To use $1$ perceptron, the points should be linearly separable with one line. In this case, you cannot separate the x's and o's with a single line:

![xor_oneline](https://user-images.githubusercontent.com/7232635/45839897-96e52d80-bce3-11e8-8f33-5a2b03bd0019.png)

Ignoring the x's and o's representation and focusing on just the class division between the points, is there a boolean logic operator that can represent this relation?

Looking at the truth table of this relation we have:

| input $(x_1, x_2)$ | output $y$ |
|:------| :------|
| 0, 0  | 1 |
| 0, 1  | 1 |
| 1, 0  | 1 |
| 1, 1  | 0 |

This truth table represents the **NAND** operation!

Since we can not use a single line to separate all the x's and o's.

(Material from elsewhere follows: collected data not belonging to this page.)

-- ==== Sys2Proof/Laws/Effects.lean ====
section
/-! SUPPORT. The effects of Safety.lean from the shapes of Machine/Operands.lean and the operations of
Machine/Ops.lean: each shape's effect is shown once, for whatever instruction has it. -/

namespace Sys2Proof.Machine

variable {i : Instr} {s t : State} {a x y sp pc v : Byte} {cc : CC}

/-! Port reads. -/

theorem readsAll_nil (hb : t.portFB = s.portFB) (hc : t.portFC = s.portFC) : readsAll s t [] := by
  simp [readsAll, hb, hc]

theorem readsAll_one (hb : t.portFB = (s.afterRead a).portFB)
    (hc : t.portFC = (s.afterRead a).portFC) : readsAll s t [a] := by
  rw [State.afterRead_portFB] at hb
  rw [State.afterRead_portFC] at hc
  simp only [readsAll, hb, hc, List.count_singleton, beq_iff_eq]
  refine ⟨?_, ?_, ?_, ?_⟩ <;> split <;> simp [PortInput.consume]

theorem readsAll_append {u : State} {l k : List Byte} (h1 : readsAll s t l) (h2 : readsAll t u k) :
    readsAll s u (l ++ k) := by
  obtain ⟨a, b, c, d⟩ := h1
  obtain ⟨e, f, g, h⟩ := h2
  refine ⟨?_, ?_, ?_, ?_⟩ <;>
    simp_all [List.drop_drop, Nat.add_assoc]

/-- The five reads of the return from an exception. -/
theorem returnFromException_readsAll (s : State) :
    readsAll s (returnFromException s) [s.sp, s.sp + 1, s.sp + 2, s.sp + 3, s.sp + 4] := by
  have hp : ∀ s t : State, t.portFB = (pull8 s).2.portFB → t.portFC = (pull8 s).2.portFC →
      readsAll s t [s.sp] := fun _ _ hb hc => readsAll_one hb hc
  have h1 : s.sp + 1 + 1 = s.sp + 2 := by bv_omega
  have h2 : s.sp + 2 + 1 = s.sp + 3 := by bv_omega
  have h3 : s.sp + 3 + 1 = s.sp + 4 := by bv_omega
  let c := (pull8 s).2.setCC (CC.ofByte (pull8 s).1)
  let a := (pull8 c).2.setA (pull8 c).1
  let x := (pull8 a).2.setX (pull8 a).1
  let y := (pull8 x).2.setY (pull8 x).1
  let p := (pull8 y).2.setPC (pull8 y).1
  have e : returnFromException s = p := rfl
  have k1 : readsAll s c [s.sp] := hp _ _ rfl rfl
  have k2 : readsAll c a [s.sp + 1] := hp c _ rfl rfl
  have k3 : readsAll a x [s.sp + 2] := by
    have := hp a x rfl rfl
    rwa [show a.sp = s.sp + 2 from h1] at this
  have k4 : readsAll x y [s.sp + 3] := by
    have := hp x y rfl rfl
    rwa [show x.sp = s.sp + 3 by rw [← h2, ← h1]; rfl] at this
  have k5 : readsAll y p [s.sp + 4] := by
    have := hp y p rfl rfl
    rwa [show y.sp = s.sp + 4 by rw [← h3, ← h2, ← h1]; rfl] at this
  rw [e]
  exact readsAll_append k1 (readsAll_append k2 (readsAll_append k3 (readsAll_append k4 k5)))

/-! Memory of the shapes. -/

theorem modifyMem_mem (f : Byte → CC → Computed) (m : MemMode) (s : State) :
    (modifyMem f m s).mem =
      (s.write (effectiveAddress m s) (f (s.readVal (effectiveAddress m s)) s.cc).val).mem := by
  simp only [modifyMem, State.setCC_mem, postUpdate_mem, preUpdate_readVal, preUpdate_cc]
  unfold State.write
  split
  · simp
  · simp only [preUpdate_writable, State.afterRead_writable]
    split <;> simp

theorem push8_mem (s : State) (v : Byte) : (push8 s v).mem = (s.write (s.sp - 1) v).mem := by
  unfold push8 State.write
  split
  · rfl
  · show (if s.writable _ = true then _ else _ : State).mem = _
    split <;> rfl

/-! The index registers in the modes that do not move them. -/

theorem operandXY_of_isBinary {o : Operand} (h : o.isBinary = true) (s : State) :
    operandX o s = s.x ∧ operandY o s = s.y := by
  cases o with
  | im => exact ⟨rfl, rfl⟩
  | mem m => cases m <;> first | exact ⟨rfl, rfl⟩ | cases h

theorem indexXY_of_isPlain {m : MemMode} (h : m.isPlain = true) (s : State) :
    indexX m s = s.x ∧ indexY m s = s.y := by
  cases m <;> first | exact ⟨rfl, rfl⟩ | cases h

/-! The effects. -/

theorem sourceEffect_of {o : Operand} (he : exec i s = .next t)
    (hr : t.hasRegisters a x y sp s.pc cc) (hm : t.mem = s.mem) (ho : t.portOut = s.portOut)
    (hb : t.portFB = (readOperand o s).2.portFB) (hc : t.portFC = (readOperand o s).2.portFC)
    (hl : t.lines = s.lines) (hd : t.board = s.board) : sourceEffect i o s a x y sp cc :=
  ⟨t, he, hr, ⟨fun b => by simp [State.cell, hm], ho⟩, readOperand_reads o s hb hc, hl, hd⟩

theorem inherentEffect_of (he : exec i s = .next t) (hr : t.hasRegisters a x y sp pc cc)
    (hm : t.mem = s.mem) (ho : t.portOut = s.portOut) (hb : t.portFB = s.portFB)
    (hc : t.portFC = s.portFC) (hl : t.lines = s.lines) (hd : t.board = s.board) :
    inherentEffect i s a x y sp pc cc :=
  ⟨t, he, hr, ⟨fun b => by simp [State.cell, hm], ho⟩, ⟨hb, hc⟩, hl, hd⟩

theorem storeEffect_of_writeMem {m : MemMode}
    (he : exec i s = .next ((writeMem m v s).setCC cc)) : storeEffect i m s v cc :=
  ⟨_, he, ⟨by simp, by simp, by simp, by simp, by simp, rfl⟩,
    write_storesAt s _ _ _ (fun b => by simpa using writeMem_cell m s b v)
      (by simpa using writeMem_portOut m s v),
    ⟨by simp, by simp⟩, by simp, by simp⟩

theorem modifyEffect_of_modifyMem {m : MemMode} {f : Byte → CC → Computed}
    (he : exec i s = .next (modifyMem f m s))
    (hv : f (s.readVal (effectiveAddress m s)) s.cc = ⟨v, cc⟩) : modifyEffect i m s v cc :=
  ⟨_, he, ⟨by simp, by simp, by simp, by simp, by simp, by simp [hv]⟩,
    write_storesAt s _ _ _ (fun b => by simpa [hv] using modifyMem_cell f m s b)
      (by simpa [hv] using modifyMem_portOut f m s),
    afterRead_readsAt s _ _ (modifyMem_portFB f m s) (modifyMem_portFC f m s), by simp, by simp⟩

theorem pushEffect_of_push8 (he : exec i s = .next ((push8 s v).setPC pc)) :
    pushEffect i s v pc :=
  ⟨_, he, ⟨by simp, by simp, by simp, by simp, by simp, by simp⟩,
    write_storesAt s _ _ _ (fun b => by simp [push8_cell, State.write_cell])
      (by simp [push8_portOut, State.write_portOut]),
    ⟨by simp, by simp⟩, by simp, by simp⟩

theorem pullEffect_of (he : exec i s = .next t) (h : t.hasRegisters a x y (s.sp + 1) pc cc)
    (hm : t.mem = s.mem) (ho : t.portOut = s.portOut) (hb : t.portFB = (pull8 s).2.portFB)
    (hc : t.portFC = (pull8 s).2.portFC) (hl : t.lines = s.lines) (hd : t.board = s.board) :
    pullEffect i s a x y pc cc :=
  ⟨_, he, h, ⟨fun b => by simp [State.cell, hm], ho⟩, afterRead_readsAt s t _ hb hc, hl, hd⟩

theorem branchEffect_of_branchIf {n : Byte} {p : Prop} [Decidable p] {b : Bool}
    (he : exec i s = .next (branchIf b n s)) (h : b = true ↔ p) : branchEffect i n p s := by
  have hb : b = decide p := by by_cases hp : p <;> simp [hp] at h ⊢ <;> simp [h]
  subst hb
  refine inherentEffect_of he ?_ ?_ ?_ ?_ ?_ ?_ ?_ <;> simp [branchIf_eq, State.hasRegisters]

/-! The frame of an exception. -/

/-- A state with the memory and the output of `pushFrame` holds the frame (60_exceptions.md R243). -/
theorem pushesFrame_of_pushFrame (hm : t.mem = (pushFrame s).mem)
    (ho : t.portOut = (pushFrame s).portOut) : pushesFrame s t := by
  obtain ⟨h1, h2⟩ := pushFrame_cell s
  have hst : ∀ a, s.stores a ↔ ¬ (a = 0xFB ∨ a = 0xFC ∨ a ∈ s.board.readOnly) := by
    intro a
    simp only [State.stores, portAt_eq_none, State.writable]
    simp
    tauto
  have key : ∀ b, (pushFrame s).cell b =
      if b = 0xFB ∨ b = 0xFC ∨ b ∈ s.board.readOnly then s.cell b
      else if b = s.sp - 1 then s.pc
      else if b = s.sp - 2 then s.y
      else if b = s.sp - 3 then s.x
      else if b = s.sp - 4 then s.a
      else if b = s.sp - 5 then s.cc.toByte
      else s.cell b := by
    intro b
    simp only [frameBytes, List.mem_cons, List.not_mem_nil, or_false, forall_eq_or_imp,
      forall_eq] at h1 h2
    by_cases hb : b = 0xFB ∨ b = 0xFC ∨ b ∈ s.board.readOnly
    · rw [if_pos hb]
      have hn : ¬ s.stores b := by rw [hst]; exact not_not_intro hb
      exact h2 b ⟨fun _ => hn, fun _ => hn, fun _ => hn, fun _ => hn, fun _ => hn⟩
    · rw [if_neg hb]
      have hn : s.stores b := by rw [hst]; exact hb
      split_ifs with e1 e2 e3 e4 e5
      · subst e1; exact h1.1 hn
      · subst e2; exact h1.2.1 hn
      · subst e3; exact h1.2.2.1 hn
      · subst e4; exact h1.2.2.2.1 hn
      · subst e5; exact h1.2.2.2.2 hn
      · exact h2 b ⟨fun e => absurd e.symm e1, fun e => absurd e.symm e2,
          fun e => absurd e.symm e3, fun e => absurd e.symm e4, fun e => absurd e.symm e5⟩
  refine ⟨fun b => by rw [← key b]; simp [State.cell, hm], ?_⟩
  rw [ho, pushFrame_portOut]
  congr 1
  simp only [frameBytes, portEvents]
  generalize [(s.sp - 1, s.pc), (s.sp - 2, s.y), (s.sp - 3, s.x), (s.sp - 4, s.a),
    (s.sp - 5, s.cc.toByte)] = l
  induction l with
  | nil => rfl
  | cons p l ih =>
    rw [List.flatMap_cons, ih, List.filterMap_cons]
    rcases h : portAt p.1 with _ | q <;> simp [outputOf, h]

end Sys2Proof.Machine
end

How can we address this? We can use a 2nd perceptron, which will allow us to model another relation:

![xor_oneline2](https://user-images.githubusercontent.com/7232635/45838955-fa219080-bce0-11e8-8620-b722790b587f.png)

Looking at the truth table of this relation we have:

| input $(x_1, x_2)$ | output $y$ |
|:------| :------|
| 0, 0  | 0 |
| 0, 1  | 1 |
| 1, 0  | 1 |
| 1, 1  | 1 |

This truth table represents the **OR** operation!

Given that we need $2$ lines to separate the x's and o's, how can we combine the outputs of the **NAND** and **OR** operations to create **XOR**?

We will need a 3rd perceptron to combine the outputs from perceptron 1 (**NAND**) and perceptron 2 (**OR**). Let's look at the current outputs of **NAND** and **OR** and the desired output for **XOR** as a truth table:

| input $(x_1, x_2)$ | **NAND** output | **OR** output | **XOR** |
|:------| :------| :------| :------|
| 0, 0  | 1 | 0 | 0 |
| 0, 1  | 1 | 1 | 1 |
| 1, 0  | 1 | 1 | 1 |
| 1, 1  | 0 | 1 | 0 |

We can combine **NAND** and **OR** with **AND** to get **XOR**! Therefore, we can represent the 3rd perceptron as **AND**:

![xor_twoline](https://user-images.githubusercontent.com/7232635/45840541-30f9a580-bce5-11e8-90ba-ce4c674112e8.png)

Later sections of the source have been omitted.